• Records:
-- ==== Sys2Proof/Machine/Data.lean ====
section
/-! DEFINITION. The Data Unit operations (43_data_unit.md): `CHKDIR`, `DMAP`, `DPREP`, `DARM`, `BIDLE`, `DSTAT` and
`DUNMAP` (R220-R230). -/

namespace Sys2Proof.Machine

open Sys2Proof

/-! ## CHKDIR and DMAP -/

/-- `CHKDIR` (R220). -/
def execChkdir (s : State) : Answer :=
  match s.req.data with
  | none => .refused .objectAbsent
  | some d => .next (if d.input.dir = .unset then s.raise .invalidRequest .data else s).advance

/-- The direction a buffer is mapped in (R221). -/
def mapDirOf (d : Dir) : MapDir := if d = .read then .fromDevice else .toDevice

/-- `Map(buf, dir)` of the caller's buffer (R12, R221): a handle and lawful segments. -/
def Bus.mapBuffer (cfg : Config) (d : Data) (b : Bus) : (Nat × List Seg) × Bus :=
  let m := b.draws.nextSegs cfg d.bs
  (m, { b with
    draws := { b.draws with segMaps := b.draws.segMaps.tail, count := b.draws.count + 1 }
    trace := b.trace ++ [.mapBuffer d.buf (mapDirOf d.dir) m.1 m.2] })

/-- `DMAP` (R221). -/
def execDmap (s : State) : Answer :=
  match s.req.data with
  | none => .refused .objectAbsent
  | some d =>
      let m := s.bus.mapBuffer s.cfg d.input
      .next { s with
        bus := m.2
        segMap := some m.1.1
        req := s.req.setData { d with segs := m.1.2 }
        upc := s.upc + 1 }

/-! ## DPREP -/

/-- The arena stores of a chain, in index order: entry `i` at `a + P_DESC_BYTES * i` (R225). -/
def Memory.writeChain (o : ByteOrder) (stride : Nat) (m : Memory) (a : Nat) : List Slot → Memory
  | [] => m
  | e :: es => Memory.writeChain o stride (Memory.writeBytes m a (slotBytes o e)) (a + stride) es

/-- The `MemWrite` transactions of a chain (R225). -/
def chainEvents (o : ByteOrder) (stride : Nat) (a : Nat) : List Slot → List Event
  | [] => []
  | e :: es => .memWrite a (slotBytes o e) :: chainEvents o stride (a + stride) es

/-- The stores of a chain and then `Map(arena, TO_DEVICE)` of its `k * P_DESC_BYTES` bytes (R225, R226). -/
def Bus.mapArena (cfg : Config) (a : Nat) (slots : List Slot) (b : Bus) : (Nat × Word32) × Bus :=
  let m := b.draws.nextChain
  (m, { b with
    draws := { b.draws with chainMaps := b.draws.chainMaps.tail, count := b.draws.count + 1 }
    trace := b.trace ++ chainEvents cfg.descOrder cfg.descBytes a slots ++
      [.mapArena a (slots.length * cfg.descBytes) .toDevice m.1 m.2] })

/-- The direct plan of one segment (R224). -/
def directPlan (bs : Nat) (g : Seg) : Plan := .direct g.addr g.len (blocksOf g.len bs)

/-- The chained plan of R225, with the arena at `a`. -/
def State.prepareChain (a : Nat) (d : DataObj) (s : State) : State :=
  let slots := chainSlots d.input.bs d.segs
  let m := s.bus.mapArena s.cfg a slots
  { s with
    bus := m.2
    arena := slots ++ s.arena.drop slots.length
    mem := Memory.writeChain s.cfg.descOrder s.cfg.descBytes s.mem a slots
    arenaMap := some m.1.1
    req := s.req.setData
      { d with plan := some (.chained d.segs.length m.1.2 s.cfg.admaDmaLen s.cfg.admaBlkcnt) } }

/-- `DPREP` (R223-R225): zero segments is tested first, then the capacity (R318). A hand-written program can run it
again while the arena is mapped, which R88 says no engine program does: it then rewrites the arena and takes the new
handle, a DESIGN CHOICE (notes/assumptions/35.md). -/
def execDprep (s : State) : Answer :=
  match s.req.data with
  | none => .refused .objectAbsent
  | some d =>
      if d.segs.length = 0 then .next (s.raise .invalidRequest .data).advance
      else if s.cfg.maxSegs < d.segs.length then .next (s.raise .tooManySegments .data).advance
      else
        match d.segs with
        | [g] => .next { s with
            req := s.req.setData { d with plan := some (directPlan d.input.bs g) }
            upc := s.upc + 1 }
        | _ =>
            match s.arenaBase with
            | some a => .next (s.prepareChain a d).advance
            | none => .fault .unmodelled

/-! ## DARM -/

/-- The DMA address a plan arms (R227). -/
def planAddr : Plan → Word32
  | .direct a _ _ => a
  | .chained _ a _ _ => a

/-- The DMA length a plan arms (R227): the segment's, or `P_ADMA_DMA_LEN`. -/
def planLen (cfg : Config) : Plan → Word32
  | .direct _ l _ => l
  | .chained _ _ _ _ => cfg.admaDmaLen

/-- The block count of a plan (R47). -/
def planBlocks : Plan → Nat
  | .direct _ _ n => n
  | .chained _ _ _ n => n

/-- The plan is chained (R227: ADMA mode). -/
def Plan.isChained : Plan → Bool
  | .direct _ _ _ => false
  | .chained _ _ _ _ => true

/-- The field writes of `DARM`, in DOC0's order (R227). -/
def armFields (cfg : Config) (d : Data) (p : Plan) : List (FieldId × Word) :=
  [(.jobDir, bitValue (d.dir == .write)), (.dtrxEn, 1), (.admaEn, bitValue p.isChained),
   (.blkSize, BitVec.ofNat 16 d.bs),
   (.dmaAddrLo, lo16 (planAddr p)), (.dmaAddrHi, hi16 (planAddr p)),
   (.dmaLenLo, lo16 (planLen cfg p)), (.dmaLenHi, hi16 (planLen cfg p)),
   (.blkCnt, BitVec.ofNat 16 (planBlocks p))]

/-- Normal field writes one after another (R148). -/
def Bus.fieldWrites (cfg : Config) (ws : List (FieldId × Word)) (b : Bus) : Bus :=
  ws.foldl (fun b w => b.fieldWrite cfg w.1 w.2) b

/-- The fields `DARM` writes (R227). -/
def armedFields : List FieldId :=
  [.jobDir, .dtrxEn, .admaEn, .blkSize, .dmaAddrLo, .dmaAddrHi, .dmaLenLo, .dmaLenHi, .blkCnt]

/-- The block size and block count fit their fields (R148, R36). -/
def armFits (cfg : Config) (d : Data) (p : Plan) : Bool :=
  d.bs < 2 ^ (pos cfg .blkSize).width && planBlocks p < 2 ^ (pos cfg .blkCnt).width

/-- `DARM` (R227); without a plan it faults, and a block size or count too wide for its field is refused. -/
def execDarm (s : State) : Answer :=
  match s.req.data with
  | none => .refused .objectAbsent
  | some d =>
      match d.plan with
      | none => .fault .unmodelled
      | some p =>
          if armFits s.cfg d.input p then
            afterWrites s s.clearEvents.bus armedFields
              ({ s.clearEvents with
                bus := s.clearEvents.bus.fieldWrites s.cfg (armFields s.cfg d.input p) } : State).advance
          else .refused .valueTooWide

/-! ## BIDLE -/

/-- The poll expires (R230): logged, and a Timeout on DATA with `P_BIDLE_FATAL`. -/
def State.bidleExpired (s : State) : State :=
  let s1 := s.addLog [.bidleTimeout]
  let s2 := if s.cfg.bidleFatal then s1.raise .timeout .data else s1
  { s2 with sub := none, upc := s2.upc + 1 }

/-- The poll expires in a request with no data object, and `P_BIDLE_FATAL` would raise on it (U11). -/
def State.bidleHasNoTarget (s : State) : Bool := s.cfg.bidleFatal && !s.req.has .data

/-- The poll goes on: one more failed test, and the interval (R230). -/
def State.bidleAgain (s : State) : State :=
  { s with
    bus := s.bus.emit (.delay s.cfg.bidleInterval)
    sub := some ⟨.bidle, .loop, s.failedTests .bidle + 1⟩ }

/-- The bus is idle: the poll ends (R230). -/
def State.bidleDone (s : State) : State := { s with sub := none, upc := s.upc + 1 }

/-- One pass of the poll after BUS_IDLE was read as `x` (R230). -/
def State.bidlePass (x : Word) (s : State) : Answer :=
  if x = 1 then .next s.bidleDone
  else
    let d := s.bus.drawExpired
    let s1 := { s with bus := d.2 }
    if d.1 then (if s1.bidleHasNoTarget then .fault .unmodelled else .next s1.bidleExpired)
    else .next s1.bidleAgain

/-- `BIDLE` (R230): one pass of it. It names no object, and runs whether or not the request has data. -/
def execBidle (s : State) : Answer :=
  match readField s .busIdle with
  | .error f => .fault f
  | .ok (x, b) => State.bidlePass x { s with bus := b, waitTmo := some s.cfg.bidleTimeout }

/-! ## DSTAT and DUNMAP -/

/-- `DSTAT` (R228): either data-CRC bit raises, and the bytes are counted all the same. -/
def execDstat (s : State) : Answer :=
  match s.req.data with
  | none => .refused .objectAbsent
  | some d =>
      match s.snap with
      | none => .fault .unmodelled
      | some v =>
          let s1 := if dataCrc s.cfg v then s.raise .crcMismatch .data else s
          .next { s1 with
            req := { s1.req with data := s1.req.data.map fun e => { e with bytes := sumLens d.segs } }
            upc := s1.upc + 1 }

/-- `Unmap` of a mapping that is held (R229). -/
def Bus.unmap (h : Option Nat) (b : Bus) : Bus :=
  match h with
  | some n => b.emit (.unmap n)
  | none => b

/-- `DUNMAP` (R229): the chain first, then the segments. A hand-written program can run it before its wait has ended,
which R367 says no program does (DESIGN CHOICE, notes/assumptions/43.md). -/
def execDunmap (s : State) : Answer :=
  .next { s with
    bus := (s.bus.unmap s.arenaMap).unmap s.segMap
    arenaMap := none
    segMap := none
    upc := s.upc + 1 }

end Sys2Proof.Machine
end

• Required work: This exercise asks for an exact repeat of the lines from the one holding "bus := (s.bus.unmap" through the end of the data above.

• Solution to the problem:
    bus := (s.bus.unmap s.arenaMap).unmap s.segMap
    arenaMap := none
    segMap := none
    upc := s.upc + 1 }

end Sys2Proof.Machine
end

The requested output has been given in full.